When you reach the line containing "force (R284). -/" in the entries below, begin reproducing lines exactly, and stop once the line containing "has been tested" is done.

=== Data provided ===

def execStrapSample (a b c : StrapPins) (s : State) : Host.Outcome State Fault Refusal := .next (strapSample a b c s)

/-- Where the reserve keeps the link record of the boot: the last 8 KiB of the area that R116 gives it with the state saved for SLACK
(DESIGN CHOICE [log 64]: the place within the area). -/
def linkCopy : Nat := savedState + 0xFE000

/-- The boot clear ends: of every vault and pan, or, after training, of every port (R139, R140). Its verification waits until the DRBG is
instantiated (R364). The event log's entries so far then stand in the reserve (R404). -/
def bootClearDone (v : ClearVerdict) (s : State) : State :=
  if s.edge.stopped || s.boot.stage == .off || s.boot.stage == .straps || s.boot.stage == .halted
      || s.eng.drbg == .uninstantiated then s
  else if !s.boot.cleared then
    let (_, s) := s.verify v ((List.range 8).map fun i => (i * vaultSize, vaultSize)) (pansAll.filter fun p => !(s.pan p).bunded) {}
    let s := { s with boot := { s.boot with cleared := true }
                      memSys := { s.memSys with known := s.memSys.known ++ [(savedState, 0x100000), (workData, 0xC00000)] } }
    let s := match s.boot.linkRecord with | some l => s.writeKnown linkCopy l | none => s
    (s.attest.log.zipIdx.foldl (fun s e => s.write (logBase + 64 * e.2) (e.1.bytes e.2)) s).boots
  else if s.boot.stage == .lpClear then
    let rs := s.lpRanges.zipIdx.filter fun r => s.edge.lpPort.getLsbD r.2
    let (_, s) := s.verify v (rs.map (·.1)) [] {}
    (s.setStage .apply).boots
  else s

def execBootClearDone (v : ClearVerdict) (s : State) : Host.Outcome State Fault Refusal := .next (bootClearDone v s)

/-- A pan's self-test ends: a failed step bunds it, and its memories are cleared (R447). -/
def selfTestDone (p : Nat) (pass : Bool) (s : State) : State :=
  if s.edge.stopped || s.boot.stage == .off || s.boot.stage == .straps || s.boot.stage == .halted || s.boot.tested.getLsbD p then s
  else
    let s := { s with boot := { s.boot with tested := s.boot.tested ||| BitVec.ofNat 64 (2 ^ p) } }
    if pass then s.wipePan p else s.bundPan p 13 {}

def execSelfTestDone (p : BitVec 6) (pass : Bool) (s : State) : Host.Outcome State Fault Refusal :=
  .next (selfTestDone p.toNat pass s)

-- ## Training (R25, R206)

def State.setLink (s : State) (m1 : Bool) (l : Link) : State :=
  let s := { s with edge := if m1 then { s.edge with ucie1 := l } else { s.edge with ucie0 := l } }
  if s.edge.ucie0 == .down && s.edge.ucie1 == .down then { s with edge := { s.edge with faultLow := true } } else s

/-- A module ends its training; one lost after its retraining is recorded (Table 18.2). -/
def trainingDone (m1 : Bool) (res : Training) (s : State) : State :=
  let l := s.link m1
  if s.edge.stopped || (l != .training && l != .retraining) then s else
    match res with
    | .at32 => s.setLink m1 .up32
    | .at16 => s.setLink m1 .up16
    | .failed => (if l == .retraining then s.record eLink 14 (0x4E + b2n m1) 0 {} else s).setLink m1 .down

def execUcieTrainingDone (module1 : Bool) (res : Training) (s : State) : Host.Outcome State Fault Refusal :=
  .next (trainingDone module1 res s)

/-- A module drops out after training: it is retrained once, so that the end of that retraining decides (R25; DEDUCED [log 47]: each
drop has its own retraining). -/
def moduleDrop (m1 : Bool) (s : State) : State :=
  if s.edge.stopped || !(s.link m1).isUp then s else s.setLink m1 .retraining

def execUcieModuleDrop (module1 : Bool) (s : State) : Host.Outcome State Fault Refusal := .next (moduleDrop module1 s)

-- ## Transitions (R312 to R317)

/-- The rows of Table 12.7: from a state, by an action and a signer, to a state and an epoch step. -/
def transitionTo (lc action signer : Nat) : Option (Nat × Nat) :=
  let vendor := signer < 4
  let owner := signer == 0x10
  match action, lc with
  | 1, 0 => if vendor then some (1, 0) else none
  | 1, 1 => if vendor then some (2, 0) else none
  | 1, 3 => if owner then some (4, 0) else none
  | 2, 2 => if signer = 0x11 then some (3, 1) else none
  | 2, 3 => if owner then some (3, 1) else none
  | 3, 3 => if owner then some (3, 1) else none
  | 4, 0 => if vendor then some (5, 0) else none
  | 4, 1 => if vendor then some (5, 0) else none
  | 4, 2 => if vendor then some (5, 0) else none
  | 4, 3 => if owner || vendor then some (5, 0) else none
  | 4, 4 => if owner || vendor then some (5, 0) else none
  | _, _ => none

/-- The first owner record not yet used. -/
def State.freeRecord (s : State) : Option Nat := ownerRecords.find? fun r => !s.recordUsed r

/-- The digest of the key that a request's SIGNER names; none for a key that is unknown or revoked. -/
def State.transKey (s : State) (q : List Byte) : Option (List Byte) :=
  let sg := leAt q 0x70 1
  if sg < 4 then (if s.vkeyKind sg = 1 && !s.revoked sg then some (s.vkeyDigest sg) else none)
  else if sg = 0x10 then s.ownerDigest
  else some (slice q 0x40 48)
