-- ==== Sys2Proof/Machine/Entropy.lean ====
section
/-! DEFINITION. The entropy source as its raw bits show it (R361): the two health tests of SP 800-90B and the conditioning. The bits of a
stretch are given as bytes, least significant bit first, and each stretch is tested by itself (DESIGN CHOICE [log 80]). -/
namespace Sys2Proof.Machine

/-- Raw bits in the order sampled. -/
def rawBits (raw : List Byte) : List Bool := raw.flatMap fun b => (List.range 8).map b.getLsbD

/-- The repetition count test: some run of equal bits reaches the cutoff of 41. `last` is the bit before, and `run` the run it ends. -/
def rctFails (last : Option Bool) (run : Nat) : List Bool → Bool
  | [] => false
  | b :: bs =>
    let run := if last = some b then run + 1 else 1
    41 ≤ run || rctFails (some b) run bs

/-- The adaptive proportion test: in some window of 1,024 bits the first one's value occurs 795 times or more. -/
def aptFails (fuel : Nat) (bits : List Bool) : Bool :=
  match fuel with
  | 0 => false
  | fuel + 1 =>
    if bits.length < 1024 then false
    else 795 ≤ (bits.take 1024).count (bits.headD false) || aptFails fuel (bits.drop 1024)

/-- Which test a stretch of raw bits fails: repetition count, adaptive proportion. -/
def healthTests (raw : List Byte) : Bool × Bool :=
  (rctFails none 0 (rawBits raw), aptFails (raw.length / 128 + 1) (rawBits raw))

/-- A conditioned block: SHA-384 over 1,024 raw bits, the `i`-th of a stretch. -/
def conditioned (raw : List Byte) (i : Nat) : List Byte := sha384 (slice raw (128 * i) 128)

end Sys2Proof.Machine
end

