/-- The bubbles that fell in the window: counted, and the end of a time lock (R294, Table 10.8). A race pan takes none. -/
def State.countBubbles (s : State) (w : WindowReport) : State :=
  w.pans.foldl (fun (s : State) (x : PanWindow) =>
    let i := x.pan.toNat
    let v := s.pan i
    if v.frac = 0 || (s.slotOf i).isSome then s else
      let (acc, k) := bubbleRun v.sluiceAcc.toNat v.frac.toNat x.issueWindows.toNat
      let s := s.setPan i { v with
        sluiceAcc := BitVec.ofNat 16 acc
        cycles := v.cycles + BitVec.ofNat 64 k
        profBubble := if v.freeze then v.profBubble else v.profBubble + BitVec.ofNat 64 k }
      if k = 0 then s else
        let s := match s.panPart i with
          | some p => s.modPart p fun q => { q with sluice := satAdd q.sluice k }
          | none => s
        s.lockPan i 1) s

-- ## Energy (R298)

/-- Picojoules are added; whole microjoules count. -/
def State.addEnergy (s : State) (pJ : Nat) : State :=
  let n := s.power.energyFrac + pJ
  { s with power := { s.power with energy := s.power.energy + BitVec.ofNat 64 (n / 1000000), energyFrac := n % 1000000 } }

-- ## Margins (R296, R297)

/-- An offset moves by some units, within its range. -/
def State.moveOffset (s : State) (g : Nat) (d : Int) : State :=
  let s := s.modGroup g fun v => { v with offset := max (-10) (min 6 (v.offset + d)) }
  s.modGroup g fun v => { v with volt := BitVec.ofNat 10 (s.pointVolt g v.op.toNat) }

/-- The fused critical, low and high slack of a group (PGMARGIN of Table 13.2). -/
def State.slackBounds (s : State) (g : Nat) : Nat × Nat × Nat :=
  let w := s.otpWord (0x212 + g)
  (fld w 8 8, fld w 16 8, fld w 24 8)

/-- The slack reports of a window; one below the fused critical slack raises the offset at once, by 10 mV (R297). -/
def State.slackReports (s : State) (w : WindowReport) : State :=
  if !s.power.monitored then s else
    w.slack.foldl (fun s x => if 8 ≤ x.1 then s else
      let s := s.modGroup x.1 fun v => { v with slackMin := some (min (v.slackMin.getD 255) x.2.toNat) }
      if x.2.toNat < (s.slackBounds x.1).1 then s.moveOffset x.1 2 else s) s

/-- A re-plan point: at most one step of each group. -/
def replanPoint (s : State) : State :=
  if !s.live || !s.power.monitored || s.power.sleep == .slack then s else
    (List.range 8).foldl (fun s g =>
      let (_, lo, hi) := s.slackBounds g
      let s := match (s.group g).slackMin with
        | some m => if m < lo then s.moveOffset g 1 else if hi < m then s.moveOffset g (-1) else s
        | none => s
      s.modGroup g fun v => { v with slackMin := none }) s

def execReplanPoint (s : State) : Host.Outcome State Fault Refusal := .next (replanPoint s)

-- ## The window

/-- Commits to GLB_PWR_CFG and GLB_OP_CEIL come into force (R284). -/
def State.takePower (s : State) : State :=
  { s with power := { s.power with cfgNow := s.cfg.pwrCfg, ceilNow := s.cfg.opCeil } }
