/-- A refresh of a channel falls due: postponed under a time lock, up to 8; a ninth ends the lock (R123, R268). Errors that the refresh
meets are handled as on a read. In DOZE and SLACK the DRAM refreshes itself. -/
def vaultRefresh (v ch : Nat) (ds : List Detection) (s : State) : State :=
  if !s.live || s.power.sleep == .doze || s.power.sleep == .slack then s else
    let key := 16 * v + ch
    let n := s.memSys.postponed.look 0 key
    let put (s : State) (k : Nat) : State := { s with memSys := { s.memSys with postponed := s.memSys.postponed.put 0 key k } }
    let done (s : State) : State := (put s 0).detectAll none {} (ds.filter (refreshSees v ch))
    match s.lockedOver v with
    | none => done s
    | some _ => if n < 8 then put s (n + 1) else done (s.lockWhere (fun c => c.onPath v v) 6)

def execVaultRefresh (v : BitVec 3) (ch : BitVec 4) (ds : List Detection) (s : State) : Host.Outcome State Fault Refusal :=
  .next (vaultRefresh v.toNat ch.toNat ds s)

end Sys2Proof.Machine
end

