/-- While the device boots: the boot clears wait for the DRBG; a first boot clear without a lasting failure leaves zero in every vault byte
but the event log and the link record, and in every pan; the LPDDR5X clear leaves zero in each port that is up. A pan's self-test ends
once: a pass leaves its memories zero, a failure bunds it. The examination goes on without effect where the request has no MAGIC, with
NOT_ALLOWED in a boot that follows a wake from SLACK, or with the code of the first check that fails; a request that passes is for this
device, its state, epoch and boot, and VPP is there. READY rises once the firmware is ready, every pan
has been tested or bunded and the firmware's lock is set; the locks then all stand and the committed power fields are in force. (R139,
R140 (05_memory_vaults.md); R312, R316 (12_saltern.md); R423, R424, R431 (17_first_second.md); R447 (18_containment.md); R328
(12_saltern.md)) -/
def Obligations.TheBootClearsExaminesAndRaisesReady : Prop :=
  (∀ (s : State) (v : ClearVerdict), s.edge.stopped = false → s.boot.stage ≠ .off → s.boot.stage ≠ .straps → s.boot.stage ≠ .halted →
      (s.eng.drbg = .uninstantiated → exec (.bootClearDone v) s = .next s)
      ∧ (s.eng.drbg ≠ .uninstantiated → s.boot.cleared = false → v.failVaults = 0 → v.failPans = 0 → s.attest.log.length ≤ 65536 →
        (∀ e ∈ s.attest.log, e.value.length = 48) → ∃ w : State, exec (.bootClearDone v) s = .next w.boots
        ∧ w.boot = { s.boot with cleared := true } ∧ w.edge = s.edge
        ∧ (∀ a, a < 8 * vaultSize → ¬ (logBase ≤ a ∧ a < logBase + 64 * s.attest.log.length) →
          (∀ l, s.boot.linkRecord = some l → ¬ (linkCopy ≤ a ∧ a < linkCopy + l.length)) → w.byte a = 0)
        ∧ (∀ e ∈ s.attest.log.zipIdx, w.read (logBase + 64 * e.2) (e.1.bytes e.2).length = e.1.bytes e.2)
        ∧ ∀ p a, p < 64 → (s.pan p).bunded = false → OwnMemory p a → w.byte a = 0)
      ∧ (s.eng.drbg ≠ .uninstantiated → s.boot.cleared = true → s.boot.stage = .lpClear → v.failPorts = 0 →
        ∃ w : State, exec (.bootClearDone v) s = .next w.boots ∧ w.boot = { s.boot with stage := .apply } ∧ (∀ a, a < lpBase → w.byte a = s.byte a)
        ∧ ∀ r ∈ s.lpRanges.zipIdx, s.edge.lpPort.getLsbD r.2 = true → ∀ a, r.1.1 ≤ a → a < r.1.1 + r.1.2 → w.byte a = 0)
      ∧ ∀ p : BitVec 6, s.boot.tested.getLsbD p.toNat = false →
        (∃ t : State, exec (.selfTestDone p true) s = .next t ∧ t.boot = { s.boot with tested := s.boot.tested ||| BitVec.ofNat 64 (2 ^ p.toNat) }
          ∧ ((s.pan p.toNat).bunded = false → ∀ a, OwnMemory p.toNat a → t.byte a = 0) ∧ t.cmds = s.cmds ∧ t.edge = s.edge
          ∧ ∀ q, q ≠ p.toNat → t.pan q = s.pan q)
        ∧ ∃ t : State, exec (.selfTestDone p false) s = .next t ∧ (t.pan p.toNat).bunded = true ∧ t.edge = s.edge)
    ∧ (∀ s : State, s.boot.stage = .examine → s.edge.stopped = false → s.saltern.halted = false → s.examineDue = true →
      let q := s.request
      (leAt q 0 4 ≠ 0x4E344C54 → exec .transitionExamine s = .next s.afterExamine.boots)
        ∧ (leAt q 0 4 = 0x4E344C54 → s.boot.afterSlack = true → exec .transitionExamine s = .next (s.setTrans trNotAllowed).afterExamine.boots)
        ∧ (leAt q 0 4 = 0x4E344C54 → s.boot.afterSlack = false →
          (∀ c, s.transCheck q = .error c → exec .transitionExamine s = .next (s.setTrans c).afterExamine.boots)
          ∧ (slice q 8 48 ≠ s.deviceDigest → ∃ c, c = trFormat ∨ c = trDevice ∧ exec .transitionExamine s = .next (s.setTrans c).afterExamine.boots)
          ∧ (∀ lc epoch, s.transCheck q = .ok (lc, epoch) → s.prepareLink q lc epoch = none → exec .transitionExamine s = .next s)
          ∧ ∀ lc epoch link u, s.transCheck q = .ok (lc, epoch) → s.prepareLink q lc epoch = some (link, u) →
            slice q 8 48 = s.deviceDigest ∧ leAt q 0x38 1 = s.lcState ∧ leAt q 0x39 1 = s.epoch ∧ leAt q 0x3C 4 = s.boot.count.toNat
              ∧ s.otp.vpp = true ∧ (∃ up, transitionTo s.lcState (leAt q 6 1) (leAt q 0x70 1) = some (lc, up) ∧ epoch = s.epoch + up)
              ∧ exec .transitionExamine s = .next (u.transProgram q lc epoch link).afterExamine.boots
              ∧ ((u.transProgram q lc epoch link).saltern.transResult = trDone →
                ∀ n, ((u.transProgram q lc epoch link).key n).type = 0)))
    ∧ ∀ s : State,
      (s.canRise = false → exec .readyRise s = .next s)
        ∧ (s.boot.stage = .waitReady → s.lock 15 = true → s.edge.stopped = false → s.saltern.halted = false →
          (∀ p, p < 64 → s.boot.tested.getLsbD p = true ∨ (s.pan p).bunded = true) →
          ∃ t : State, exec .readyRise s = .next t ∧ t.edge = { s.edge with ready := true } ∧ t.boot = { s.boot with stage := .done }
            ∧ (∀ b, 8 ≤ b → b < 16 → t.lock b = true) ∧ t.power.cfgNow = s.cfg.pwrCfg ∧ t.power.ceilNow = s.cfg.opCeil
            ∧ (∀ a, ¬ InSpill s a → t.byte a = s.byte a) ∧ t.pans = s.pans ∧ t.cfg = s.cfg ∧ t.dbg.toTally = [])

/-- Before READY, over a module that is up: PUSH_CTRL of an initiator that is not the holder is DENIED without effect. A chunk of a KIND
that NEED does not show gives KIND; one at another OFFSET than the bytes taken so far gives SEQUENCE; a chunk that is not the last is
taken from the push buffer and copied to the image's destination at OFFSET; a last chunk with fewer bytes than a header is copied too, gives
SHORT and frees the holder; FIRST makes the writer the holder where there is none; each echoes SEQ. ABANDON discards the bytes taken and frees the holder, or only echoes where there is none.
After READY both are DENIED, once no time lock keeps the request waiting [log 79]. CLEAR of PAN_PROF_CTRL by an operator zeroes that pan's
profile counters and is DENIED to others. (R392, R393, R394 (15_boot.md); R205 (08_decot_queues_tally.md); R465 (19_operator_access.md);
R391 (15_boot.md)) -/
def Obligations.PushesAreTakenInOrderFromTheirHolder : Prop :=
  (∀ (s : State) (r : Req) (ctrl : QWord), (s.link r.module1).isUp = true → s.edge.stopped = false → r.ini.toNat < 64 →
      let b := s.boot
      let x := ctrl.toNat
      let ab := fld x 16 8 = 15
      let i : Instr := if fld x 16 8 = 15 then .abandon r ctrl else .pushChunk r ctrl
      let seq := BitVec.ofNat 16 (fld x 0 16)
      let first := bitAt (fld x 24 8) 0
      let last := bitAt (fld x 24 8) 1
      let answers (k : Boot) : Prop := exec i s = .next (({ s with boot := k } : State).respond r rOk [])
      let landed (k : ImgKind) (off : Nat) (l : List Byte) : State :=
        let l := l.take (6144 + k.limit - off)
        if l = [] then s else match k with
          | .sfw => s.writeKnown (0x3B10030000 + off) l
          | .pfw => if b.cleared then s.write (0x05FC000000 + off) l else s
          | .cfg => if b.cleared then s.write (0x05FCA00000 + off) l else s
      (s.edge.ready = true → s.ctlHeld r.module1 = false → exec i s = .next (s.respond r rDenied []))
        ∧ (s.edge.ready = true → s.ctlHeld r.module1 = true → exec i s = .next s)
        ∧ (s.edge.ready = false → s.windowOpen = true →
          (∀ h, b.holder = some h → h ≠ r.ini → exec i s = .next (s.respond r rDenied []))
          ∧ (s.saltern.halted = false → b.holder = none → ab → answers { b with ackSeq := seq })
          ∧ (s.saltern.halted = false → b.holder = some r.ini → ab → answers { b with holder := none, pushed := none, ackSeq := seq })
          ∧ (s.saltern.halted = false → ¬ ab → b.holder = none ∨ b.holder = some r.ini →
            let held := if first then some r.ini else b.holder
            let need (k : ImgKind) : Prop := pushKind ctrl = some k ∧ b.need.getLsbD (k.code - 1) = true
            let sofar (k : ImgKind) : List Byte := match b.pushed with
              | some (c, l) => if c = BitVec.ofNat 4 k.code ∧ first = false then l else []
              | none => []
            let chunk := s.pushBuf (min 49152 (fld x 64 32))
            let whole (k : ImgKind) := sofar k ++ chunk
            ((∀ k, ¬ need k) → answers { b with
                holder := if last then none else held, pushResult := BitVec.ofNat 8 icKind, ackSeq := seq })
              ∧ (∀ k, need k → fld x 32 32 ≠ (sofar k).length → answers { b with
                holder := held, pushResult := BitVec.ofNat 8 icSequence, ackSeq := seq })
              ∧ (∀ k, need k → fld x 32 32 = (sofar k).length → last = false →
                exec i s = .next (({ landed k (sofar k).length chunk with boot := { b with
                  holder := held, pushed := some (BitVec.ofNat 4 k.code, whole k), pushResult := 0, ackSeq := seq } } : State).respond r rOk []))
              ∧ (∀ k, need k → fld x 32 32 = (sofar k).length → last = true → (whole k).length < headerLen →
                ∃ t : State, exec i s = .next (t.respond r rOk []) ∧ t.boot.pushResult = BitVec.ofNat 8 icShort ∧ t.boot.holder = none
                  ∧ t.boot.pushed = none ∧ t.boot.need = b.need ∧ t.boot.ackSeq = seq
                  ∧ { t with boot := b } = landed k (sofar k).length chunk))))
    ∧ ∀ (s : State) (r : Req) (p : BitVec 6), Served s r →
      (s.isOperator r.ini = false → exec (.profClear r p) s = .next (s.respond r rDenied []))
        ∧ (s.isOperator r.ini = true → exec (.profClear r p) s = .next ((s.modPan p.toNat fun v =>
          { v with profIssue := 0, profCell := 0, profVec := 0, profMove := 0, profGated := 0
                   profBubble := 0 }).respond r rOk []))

===

**Exercise answer**
/-- Commits to GLB_PWR_CFG and GLB_OP_CEIL come into force (R284). -/
def State.takePower (s : State) : State :=
  { s with power := { s.power with cfgNow := s.cfg.pwrCfg, ceilNow := s.cfg.opCeil } }
/-- A refresh of a channel falls due: postponed under a time lock, up to 8; a ninth ends the lock (R123, R268). Errors that the refresh
meets are handled as on a read. In DOZE and SLACK the DRAM refreshes itself. -/
def vaultRefresh (v ch : Nat) (ds : List Detection) (s : State) : State :=
  if !s.live || s.power.sleep == .doze || s.power.sleep == .slack then s else
    let key := 16 * v + ch
    let n := s.memSys.postponed.look 0 key
    let put (s : State) (k : Nat) : State := { s with memSys := { s.memSys with postponed := s.memSys.postponed.put 0 key k } }
    let done (s : State) : State := (put s 0).detectAll none {} (ds.filter (refreshSees v ch))
    match s.lockedOver v with
    | none => done s
    | some _ => if n < 8 then put s (n + 1) else done (s.lockWhere (fun c => c.onPath v v) 6)

def execVaultRefresh (v : BitVec 3) (ch : BitVec 4) (ds : List Detection) (s : State) : Host.Outcome State Fault Refusal :=
  .next (vaultRefresh v.toNat ch.toNat ds s)

end Sys2Proof.Machine
end

/-- While the device boots: the boot clears wait for the DRBG; a first boot clear without a lasting failure leaves zero in every vault byte
but the event log and the link record, and in every pan; the LPDDR5X clear leaves zero in each port that is up. A pan's self-test ends
once: a pass leaves its memories zero, a failure bunds it. The examination goes on without effect where the request has no MAGIC, with
NOT_ALLOWED in a boot that follows a wake from SLACK, or with the code of the first check that fails; a request that passes is for this
device, its state, epoch and boot, and VPP is there. READY rises once the firmware is ready, every pan
has been tested or bunded and the firmware's lock is set; the locks then all stand and the committed power fields are in force. (R139,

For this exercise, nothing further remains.